DSCR financing works well in Scottsdale because the gross STR income on a well-positioned property can be substantial. A 3-bedroom home near Old Town generating $7,000–$10,000 per month in peak season can still average $5,000–$6,500 annually when calculated across all 12 months. After the 20% lender reduction, the adjusted monthly income frequently supports a DSCR ratio at or above 1.10 even on higher-value properties. Investors in Scottsdale should model DSCR calculations carefully on an annualized basis rather than peak-month projections.
Tempe and the University Corridor
Tempe sits at the geographic center of the Valley and hosts Arizona State University — the largest public university in the country by enrollment. The STR market in Tempe benefits from a diverse demand base: ASU events, Sun Devil Stadium concerts and games, Tempe Beach Park events, and proximity to the light rail connecting Tempe to both downtown Phoenix and the airport.
For DSCR investors, Tempe offers lower acquisition costs relative to Scottsdale with STR income that still supports favorable DSCR ratios. Properties in the $300,000–$500,000 range generating $2,800–$4,200 gross monthly STR income can qualify at or above 1.00 DSCR with standard DSCR financing. The lower entry price point also means investors can reach the 20% down payment more easily while maintaining DSCR compliance.
Phoenix Downtown and Midtown
Downtown Phoenix and the Midtown corridor have undergone significant development over the past decade, with the Roosevelt Row arts district, the convention center, Footprint Center, and Chase Field driving consistent STR demand from event attendees, corporate travelers, and urban tourism visitors. The light rail spine along Central Avenue connects downtown to other major activity nodes across the Valley.

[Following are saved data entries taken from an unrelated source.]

/-! Monitors (R421, R422). -/

/-- A rail sample: its mean, and the excursion above PEAK_MW (R422). -/
def State.railSample (s : State) (r mw : Nat) : State :=
  let s := s.addSample r mw
  let s := s.setReg (NRG_R_MEAS_MW r) (BitVec.ofNat 32 (s.monMean r))
  let above := s.monAbove r (((s.limits r).map Limits.peak).getD (2 ^ 32))
  let t := s.setRailOver r above
  if above ∧ !s.gov.railOver.contains r then (t.incSat (NRG_R_OVER r)).event NRG_EVENTS 2 else t
/-- Die power that the controllers of a site show now, in mW (R397, R422). -/
def State.sitePower (s : State) (n : Nat) : Nat :=
  ((s.dpsOf n).map (fun d => (signed 24 (s.fld (DPS_IMEAS d) 23 0) * (s.fld (DPS_VMEAS d) 15 0 : Nat)).tdiv 10000)).sum.toNat
/-- A site sample (R422). -/
def State.siteSample (s : State) (n : Nat) : State :=
  let s := s.addSample (6 + n) (s.sitePower n)
  let m := s.monMean (6 + n)
  let s := s.setReg (NRG_SITE_MEAS n) (BitVec.ofNat 32 (min m (2 ^ 24 - 1)))
  match s.limits (6 + n) with
  | some l =>
    let overs := s.gov.siteOver.contains n
    let above := s.monAbove (6 + n) l.peak
    if above ∧ !overs then ({ s with gov := { s.gov with siteOver := s.gov.siteOver ++ [n] } }).event NRG_EVENTS 3
    else if !above ∧ overs then { s with gov := { s.gov with siteOver := s.gov.siteOver.filter (fun x => x != n) } } else s
  | none => s
/-- Units of R421 that an operation's resource set holds, with the rail that each feeds: cluster front ends 0 to 15 (PE), lane
groups 16 to 23 (LINK), source halves 24 to 39 and digitizer halves 40 to 55 (ANALOG). -/
def meterUnits (rs : List Res) : List (Nat × Nat) :=
  rs.filterMap (fun r => match r with
    | .cluster k => some (1, k)
    | .lane g => some (2, 16 + g)
    | .anSrc a => some (3, 24 + a)
    | .anDig a => some (3, 40 + a)
    | _ => none)
/-- What the units measured in a microsecond is added to the operations that hold them: mW over 1 µs is nJ (R421). -/
def State.meter (s : State) (units : List (Nat × Nat)) : State :=
  s.forEach (s.ops.filter (fun o => o.phase == .running)) (fun s o =>
    s.forEach [1, 2, 3] (fun s r =>
      let e := ((meterUnits (s.resources o)).filter (fun u => u.1 == r)).map (fun u =>
        ((units.find? (fun x => x.1 == u.2)).map Prod.snd).getD 0)
      if e.sum = 0 then s
      else
        let others := s.gov.meas.filter (fun x => !(x.1 == o.asn && x.2.1 == r))
        { s with gov := { s.gov with meas := others ++ [(o.asn, r, s.measured o.asn r + e.sum)] } }))
/-- MONITOR_SAMPLE: one microsecond of every monitor (R421, R422). -/
def execMonitorSample (rails : List Nat) (units : List (Nat × Nat)) (s : State) : Out :=
  let s := s.forEach (List.zip (List.range 6) rails) (fun s e => s.railSample e.1 e.2)
  let sites := ((s.cfg.active.map (fun g => g.sites)).getD []).map SiteEnt.site
  .next ((s.forEach (sites.filter (fun n => !(s.dpsOf n).isEmpty)) State.siteSample).meter units)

DSCR investors in the Phoenix urban core typically target condos, townhomes, and small SFRs in the $250,000–$450,000 range. Gross STR income for well-located urban properties during major event weekends can be exceptional, and the consistency of the downtown demand calendar — between sports, concerts, and conventions — helps stabilize annualized income in a way that supports DSCR qualification.
Gilbert and Chandler: Family STR Market
Gilbert and Chandler represent the family-oriented STR market in the southeast Valley. These suburbs are among the fastest-growing and most affluent in Arizona, with top-ranked schools, strong corporate employment (Intel, Northrop Grumman, Banner Health), and a demographic that includes large numbers of families relocating from out of state who want a furnished rental while searching for a home to buy.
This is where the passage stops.